第9話

 入学してから少しばかり時が過ぎ、現在学園生活初の休日の朝。

 俺は今、筋肉痛と戦っています。

「ぅぉ……」

 リリンとの同衾を避けるために買った敷き布団の上でピクピクする。

 普段ならば無理矢理にでも起きるところだが、休日なので脱力感が半端じゃない。

 もうこのまま二度寝したい気分。

「フム。強いなコイツ……。コンボの繋ぎ目を狙うとはなかなかやるな」

 リリンはというと、いつ起きたのやらもらった部屋着を着て、今時珍しい据え置き型のゲーム機で格ゲーをやってる。ワイヤレスコントローラーとかしばらく振りに見るわ。最近じゃFVR《フルバーチャルリアリティ》が多いなかずいぶんとレトロなことで。

「ム。殺られた」

 マジか。ゲームとはいえリリンでも敗北なんてあるんだな。

 借りたゲームでストーリーのない純粋な戦闘のみを楽しむタイプのは即日全難易度クリアするようなヤツで。FVRの格ゲーとか死角からだろうと無傷で完封するくらいの実力があるのに。

「チャット起動。『次は勝つ。また手合わせを頼む』入力」

 どうやら対戦相手にチャットを送ってるようだな。コントローラーにはマイクが組み込まれているので音声認識でチャットが送れる。つかまず文字入力用のキーボードを買ってないので音声認識でしか送れないんだけどな。付け加えるとこの据え置きゲームはリリンがこの前買いました。専用モニターも。

 お陰で部屋が多少狭くはなったが、元々広いし。
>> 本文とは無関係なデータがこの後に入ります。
-- ==== Sys2Proof/Laws/State.lean ====
section
/-! SUPPORT. One lemma per field for each unconditional state update, so that no proof unfolds a record update. -/

namespace Sys2Proof.Machine

@[simp] theorem answerWith_cfg (x : Answer) (s : State) : (answerWith x s).cfg = s.cfg := rfl
@[simp] theorem answerWith_slots (x : Answer) (s : State) : (answerWith x s).slots = s.slots := rfl
@[simp] theorem answerWith_wr (x : Answer) (s : State) : (answerWith x s).wr = s.wr := rfl
@[simp] theorem answerWith_rd (x : Answer) (s : State) : (answerWith x s).rd = s.rd := rfl
@[simp] theorem answerWith_overruns (x : Answer) (s : State) : (answerWith x s).overruns = s.overruns := rfl
@[simp] theorem answerWith_bq (x : Answer) (s : State) : (answerWith x s).bq = s.bq := rfl
@[simp] theorem answerWith_drops (x : Answer) (s : State) : (answerWith x s).drops = s.drops := rfl
@[simp] theorem answerWith_total (x : Answer) (s : State) : (answerWith x s).total = s.total := rfl
@[simp] theorem answerWith_g (x : Answer) (s : State) : (answerWith x s).g = s.g := rfl
@[simp] theorem answerWith_gbuf (x : Answer) (s : State) : (answerWith x s).gbuf = s.gbuf := rfl
@[simp] theorem answerWith_a (x : Answer) (s : State) : (answerWith x s).a = s.a := rfl
@[simp] theorem answerWith_acc (x : Answer) (s : State) : (answerWith x s).acc = s.acc := rfl
@[simp] theorem answerWith_seqFirstR (x : Answer) (s : State) : (answerWith x s).seqFirstR = s.seqFirstR := rfl
@[simp] theorem answerWith_ts0 (x : Answer) (s : State) : (answerWith x s).ts0 = s.ts0 := rfl
@[simp] theorem answerWith_seq (x : Answer) (s : State) : (answerWith x s).seq = s.seq := rfl
@[simp] theorem answerWith_sinkNotReady (x : Answer) (s : State) : (answerWith x s).sinkNotReady = s.sinkNotReady := rfl
@[simp] theorem answerWith_sinkError (x : Answer) (s : State) : (answerWith x s).sinkError = s.sinkError := rfl
@[simp] theorem answerWith_tRun (x : Answer) (s : State) : (answerWith x s).tRun = s.tRun := rfl
@[simp] theorem answerWith_bRun (x : Answer) (s : State) : (answerWith x s).bRun = s.bRun := rfl
@[simp] theorem answerWith_fault (x : Answer) (s : State) : (answerWith x s).fault = s.fault := rfl
@[simp] theorem answerWith_faultCode (x : Answer) (s : State) : (answerWith x s).faultCode = s.faultCode := rfl
@[simp] theorem answerWith_pubTrace (x : Answer) (s : State) : (answerWith x s).pubTrace = s.pubTrace := rfl
@[simp] theorem answerWith_evtTrace (x : Answer) (s : State) : (answerWith x s).evtTrace = s.evtTrace := rfl
@[simp] theorem answerWith_requests (x : Answer) (s : State) : (answerWith x s).requests = s.requests := rfl
@[simp] theorem answerWith_caller (x : Answer) (s : State) : (answerWith x s).caller = s.caller := rfl
@[simp] theorem answerWith_answer (x : Answer) (s : State) : (answerWith x s).answer = x := rfl
@[simp] theorem answerWith_nowIn (x : Answer) (s : State) : (answerWith x s).nowIn = s.nowIn := rfl
@[simp] theorem answerWith_nowDraws (x : Answer) (s : State) : (answerWith x s).nowDraws = s.nowDraws := rfl
@[simp] theorem answerWith_pubIn (x : Answer) (s : State) : (answerWith x s).pubIn = s.pubIn := rfl
@[simp] theorem answerWith_pubDraws (x : Answer) (s : State) : (answerWith x s).pubDraws = s.pubDraws := rfl
@[simp] theorem answerWith_pubOut (x : Answer) (s : State) : (answerWith x s).pubOut = s.pubOut := rfl
@[simp] theorem answerWith_evtOut (x : Answer) (s : State) : (answerWith x s).evtOut = s.evtOut := rfl
@[simp] theorem answerWith_freeCount (x : Answer) (s : State) : (answerWith x s).freeCount = s.freeCount := rfl

@[simp] theorem raiseFault_cfg (c : BitVec 3) (s : State) : (raiseFault c s).cfg = s.cfg := rfl
@[simp] theorem raiseFault_slots (c : BitVec 3) (s : State) : (raiseFault c s).slots = s.slots := rfl
@[simp] theorem raiseFault_wr (c : BitVec 3) (s : State) : (raiseFault c s).wr = s.wr := rfl
@[simp] theorem raiseFault_rd (c : BitVec 3) (s : State) : (raiseFault c s).rd = s.rd := rfl
@[simp] theorem raiseFault_overruns (c : BitVec 3) (s : State) : (raiseFault c s).overruns = s.overruns := rfl
@[simp] theorem raiseFault_bq (c : BitVec 3) (s : State) : (raiseFault c s).bq = s.bq := rfl
@[simp] theorem raiseFault_drops (c : BitVec 3) (s : State) : (raiseFault c s).drops = s.drops := rfl
@[simp] theorem raiseFault_total (c : BitVec 3) (s : State) : (raiseFault c s).total = s.total := rfl
@[simp] theorem raiseFault_g (c : BitVec 3) (s : State) : (raiseFault c s).g = s.g := rfl
@[simp] theorem raiseFault_gbuf (c : BitVec 3) (s : State) : (raiseFault c s).gbuf = s.gbuf := rfl
@[simp] theorem raiseFault_a (c : BitVec 3) (s : State) : (raiseFault c s).a = s.a := rfl
@[simp] theorem raiseFault_acc (c : BitVec 3) (s : State) : (raiseFault c s).acc = s.acc := rfl
@[simp] theorem raiseFault_seqFirstR (c : BitVec 3) (s : State) : (raiseFault c s).seqFirstR = s.seqFirstR := rfl
@[simp] theorem raiseFault_ts0 (c : BitVec 3) (s : State) : (raiseFault c s).ts0 = s.ts0 := rfl
@[simp] theorem raiseFault_seq (c : BitVec 3) (s : State) : (raiseFault c s).seq = s.seq := rfl
@[simp] theorem raiseFault_sinkNotReady (c : BitVec 3) (s : State) : (raiseFault c s).sinkNotReady = s.sinkNotReady := rfl
@[simp] theorem raiseFault_sinkError (c : BitVec 3) (s : State) : (raiseFault c s).sinkError = s.sinkError := rfl
@[simp] theorem raiseFault_tRun (c : BitVec 3) (s : State) : (raiseFault c s).tRun = s.tRun := rfl
@[simp] theorem raiseFault_bRun (c : BitVec 3) (s : State) : (raiseFault c s).bRun = s.bRun := rfl
@[simp] theorem raiseFault_fault (c : BitVec 3) (s : State) : (raiseFault c s).fault = true := rfl
@[simp] theorem raiseFault_faultCode (c : BitVec 3) (s : State) : (raiseFault c s).faultCode = c := rfl
@[simp] theorem raiseFault_pubTrace (c : BitVec 3) (s : State) : (raiseFault c s).pubTrace = s.pubTrace := rfl
@[simp] theorem raiseFault_evtTrace (c : BitVec 3) (s : State) : (raiseFault c s).evtTrace = s.evtTrace := rfl
@[simp] theorem raiseFault_requests (c : BitVec 3) (s : State) : (raiseFault c s).requests = s.requests := rfl
@[simp] theorem raiseFault_caller (c : BitVec 3) (s : State) : (raiseFault c s).caller = s.caller := rfl
@[simp] theorem raiseFault_answer (c : BitVec 3) (s : State) : (raiseFault c s).answer = s.answer := rfl
@[simp] theorem raiseFault_nowIn (c : BitVec 3) (s : State) : (raiseFault c s).nowIn = s.nowIn := rfl
@[simp] theorem raiseFault_nowDraws (c : BitVec 3) (s : State) : (raiseFault c s).nowDraws = s.nowDraws := rfl
@[simp] theorem raiseFault_pubIn (c : BitVec 3) (s : State) : (raiseFault c s).pubIn = s.pubIn := rfl
@[simp] theorem raiseFault_pubDraws (c : BitVec 3) (s : State) : (raiseFault c s).pubDraws = s.pubDraws := rfl
@[simp] theorem raiseFault_pubOut (c : BitVec 3) (s : State) : (raiseFault c s).pubOut = s.pubOut := rfl
@[simp] theorem raiseFault_evtOut (c : BitVec 3) (s : State) : (raiseFault c s).evtOut = s.evtOut := rfl
@[simp] theorem raiseFault_freeCount (c : BitVec 3) (s : State) : (raiseFault c s).freeCount = s.freeCount := rfl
なによりリリンがゲームに夢中になってるからここ最近は平和そのもの。久茂井先輩リリンをゲームの世界に引き込んでくれて感謝の念が絶えません。

「フム。このくらいにしとくか。……おい。そろそろ食事の時間だぞ。早く起きろ」

 どうやらゲームは終わりらしい。チッ。一生モニターにへばりついていればいいものを。俺はまだ寝たいんだ。ここは狸寝入りを決め込むしかない。ぐーぐー。

「……フム」

「い……っ!?」

 痛っ! や、やめろ。踏むなっ。グリグリするな。いくらお前の体重が軽くても今はダメだって! 本当に痛い! あっ!? ちょ、親指を立てるな! 食い込む食い込む! 小さなあんよの小さな親指が突き刺さる! 当たる面積が少ないぶん貫通力が増してる!

「わ、わかった。起きる。お、起きるから」

「よろしい」

 やっと幼女による踏み踏み地獄から解放される。先輩が食らってたら昇天していただろうがあいにくと俺にはただ痛いだけの拷問。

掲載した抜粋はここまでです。